Greetings,
I am evaluating NServiceBus for a new system of a local company, and I am wondering if the following can be achieved when using the RabbitMQ transport with Cosmos DB persistence?
I want to partition all messages by the root aggregate ID so that each consumer (i.e. an endpoint instance) will be responsible for processing messages from a range of root aggregate IDs based on RabbitMQ consistent hashing exchanges. This will ensure ordered messages per root aggregate semantics, which will simplify the processing of such messages while maintaining consistency. Also, no competing consumers are needed, therefore no concurrency concerns. Other supporting measures are also necessary:
A- Batched publishing needs to also preserve message order in the face of partial publishing failures.
B- Recoverability policy should not change the received message order due to partial processing failures by requeuing to the end of the processing queues.
C- Partially failed messages of an aggregate ID should not be moved to the error queue before storing the aggregate ID both in the database and in memory to stop processing any further messages with the same aggregate ID. Instead, these messages need to be moved to a special suspend queue until the previous failed message is recovered and fully processed from the error queue. If the database is not available for some reason, then the failed message should not be moved to the error queue until the database is available again in order to store the suspended aggregate ID.
D- Sagas will be used to ensure that only a single thread is responsible for handling the messages of a particular root aggregate. This will further ensure single consumer semantics.
E- During scaling out, RabbitMQ will perform rebalancing of the partitioned routing, where new consumers (i.e. added endpoint instances) are started, no processing by these consumers should commence until we confirm that existing consumers have consumed all previous messages for rebalanced aggregate IDs. I can use a send/reply from the new consumers to all old consumers right after RabbitMQ completes the rebalancing, since the sent message will be processed after all previous messages in their processing queues.

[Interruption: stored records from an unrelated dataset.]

-- ==== Sys2Proof/Machine/Stream.lean ====
section
/-!
DEFINITION. The stream commands `PROCESS_AAD` and `PROCESS` (spec/42_stream_commands.md R120 to R128). Both loops run
one word-round per word of the range, `ceil(LEN/4)` of them (R89, R202), the last one short when `LEN mod 4 ≠ 0`
(R127).
-/

namespace Sys2Proof.Machine

/-- The number of word-rounds a data command of `len` bytes runs: `ceil(LEN/4)` (R89). -/
def wordCount (len : Nat) : Nat := (len + 3) / 4

/-- The loop of `PROCESS_AAD` (R120): `words` word-rounds over `rem` bytes from address `a`. -/
def absorbWords : (words a rem : Nat) → State → State
  | 0, _, _, s => s
  | words + 1, a, rem, s =>
    let nb := min rem wordBytes
    absorbWords words (a + nb) (rem - nb) (wordRound (memRead s.mem a nb) nb .aad s).1

/-- The state `PROCESS_AAD` reaches when it is accepted (R120, Effect). -/
def absorbedState (src len : Word) (s : State) : State :=
  absorbWords (wordCount len.toNat) src.toNat len.toNat
    { s with aadLen := s.aadLen + len.setWidth 64, phase := .streaming }

/-- `PROCESS_AAD` (R120): the checks in their order, then the effect. -/
def execProcessAad (src len : Word) (s : State) : Host.Outcome State Fault Refusal :=
  if legalData s.phase = false then failCommand .badSequence s
  else if msgBegun s then failCommand .misalignedData s
  else if aadShort s then failCommand .misalignedData s
  else if rangeAdmitted s.backed src len.toNat = false then failCommand .badAccess s
  else respondOk (absorbedState src len s)

/-- One word of `PROCESS` (R121, R48): the input word is read, the word-round run, the output word written. -/
def streamWord (kind : Kind) (a d nb : Nat) (s : State) : State :=
  let r := wordRound (memRead s.mem a nb) nb kind s
  { r.1 with mem := memWrite r.1.mem d nb r.2 }

/-- The loop of `PROCESS` (R121): `words` words over `rem` bytes from address `a` to address `d`. -/
def streamWords (kind : Kind) : (words a d rem : Nat) → State → State
  | 0, _, _, _, s => s
  | words + 1, a, d, rem, s =>
    let nb := min rem wordBytes
    streamWords kind words (a + nb) (d + nb) (rem - nb) (streamWord kind a d nb s)

/-- The bookkeeping of `PROCESS` before its first word (R121): the pending XOR is consumed, `LEN` is counted. -/
def messageStart (len : Word) (s : State) : State :=
  { s with
    z := { s.z with z1 := s.z.z1 ^^^ s.aadx }
    aadx := 0
    msgLen := s.msgLen + len.setWidth 64
    phase := .streaming }

/-- The state `PROCESS` reaches when it is accepted (R121, Effect). -/
def processedState (src dst len : Word) (s : State) : State :=
  streamWords (kindOfMode s.mode) (wordCount len.toNat) src.toNat dst.toNat len.toNat (messageStart len s)

/-- `PROCESS` (R121): the checks in their order, then the effect. -/
def execProcess (src dst len : Word) (s : State) : Host.Outcome State Fault Refusal :=
  if legalData s.phase = false then failCommand .badSequence s
  else if msgShort s then failCommand .misalignedData s
  else if (rangeAdmitted s.backed src len.toNat && rangeAdmitted s.backed dst len.toNat) = false then
    failCommand .badAccess s
  else respondOk (processedState src dst len s)

end Sys2Proof.Machine
end

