/-- Settles O52: each query is its response and nothing more; `GET_MAC_SIZE` by the strap. -/
theorem queriesAnswer : Obligations.QueriesAnswer := by
  intro s
  refine ⟨?keySize, ?nonceSize, ?wordSize, fun hstrap => ?mac96, fun hstrap => ?mac128⟩
  case keySize => rw [exec_getKeySize, respondValue_eq_append responseWord_keySize]
  case nonceSize => rw [exec_getNonceSize, respondValue_eq_append responseWord_nonceSize]
  case wordSize => rw [exec_getWordSize, respondValue_eq_append responseWord_wordSize]
  case mac96 =>
    rw [exec_getMacSize, respondValue_eq_append (by rw [hstrap, responseWord_mac96])]
  case mac128 =>
    rw [exec_getMacSize, respondValue_eq_append (by rw [hstrap, responseWord_mac128])]

end Sys2Proof
end

section
/-!
Undecodable descriptors (spec/60_exceptions.md R165): the three conditions of R165 are exactly the failures of
`decodeDescriptor`.
-/

namespace Sys2Proof

open Machine

/-- With the other fields legal, decoding is R64's map of the opcode (R66). -/
theorem decodeDescriptor_of_clearFields {d : Descriptor} (hres : d.reserved = 0#23) (hop : d.opcode ≠ 0x01#8)
    (hmode : d.modeBit ≠ 1#1) : decodeDescriptor d = commandOfOpcode d.opcode d.w1 d.w2 d.w3 := by
  rw [decodeDescriptor, if_neg (not_not_intro hres), if_neg hop, if_neg hmode]

theorem commandOfOpcode_of_assigned {op : Byte} (hlo : 0x02#8 ≤ op) (hhi : op ≤ 0x0B#8) (src dst len : Word) :
    ∃ i, commandOfOpcode op src dst len = .ok i := by
  have hrows : op = 0x02#8 ∨ op = 0x03#8 ∨ op = 0x04#8 ∨ op = 0x05#8 ∨ op = 0x06#8 ∨ op = 0x07#8 ∨
      op = 0x08#8 ∨ op = 0x09#8 ∨ op = 0x0A#8 ∨ op = 0x0B#8 := by
    bv_omega
  rcases hrows with rfl | rfl | rfl | rfl | rfl | rfl | rfl | rfl | rfl | rfl <;> exact ⟨_, rfl⟩

/-- R165's conditions: an unassigned opcode, a reserved bit, or the `MODE` bit without `SETUP_KEY`'s opcode. -/
def Descriptor.Illegal (d : Descriptor) : Prop :=
  (d.opcode = 0x00#8 ∨ 0x0B#8 < d.opcode) ∨ d.reserved ≠ 0#23 ∨ (d.modeBit = 1#1 ∧ d.opcode ≠ 0x01#8)

/-- Each condition stops the decoder, at the latest at the check that is its own. -/
theorem decodeDescriptor_error_of_illegal {d : Descriptor} (hillegal : d.Illegal) :
    ∃ e, decodeDescriptor d = .error e := by
  by_cases hres : d.reserved = 0#23
  case neg => exact ⟨_, decodeDescriptor_of_reserved hres⟩
  have hop : d.opcode ≠ 0x01#8 := by
    intro hop
    simp [Descriptor.Illegal, hop, hres] at hillegal
  by_cases hmode : d.modeBit = 1#1
  case pos => exact ⟨_, decodeDescriptor_of_modeBit hres hop hmode⟩
  have hopcode : d.opcode = 0x00#8 ∨ 0x0B#8 < d.opcode :=
    hillegal.resolve_right fun hother => hother.elim (· hres) fun ⟨hone, _⟩ => hmode hone
  have hunassigned : ¬ (0x02#8 ≤ d.opcode ∧ d.opcode ≤ 0x0B#8) := by bv_omega
  rw [decodeDescriptor_of_clearFields hres hop hmode]
  exact ⟨_, commandOfOpcode_of_unassigned hunassigned d.w1 d.w2 d.w3⟩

F- There is an assumption that RabbitMQ consistent hashing provides pseudo-random even distribution of partitioned messages over the consumers. In case of having a small percentage of aggregates with high write concurrency (i.e. generating much more messages), we can analyze the reasons and have them partitioned in their own consistent hashing space or sent to hot queues.
G- Consumers actually need to control the partitioning based on their needs if the basic by aggregate ID is not suitable for their processing patterns. Therefore, consumers need to specify the RabbitMQ route key and binding filters based on the message headers/contents.
Even synchronous request/response messages with write concerns coming from the end-user can be partitioned, but that is another topic.
Based on the above initial design points, is it possible to configure/customize NServiceBus routing/recoverability components to achieve them?
Many thanks in advance and sorry for the long message.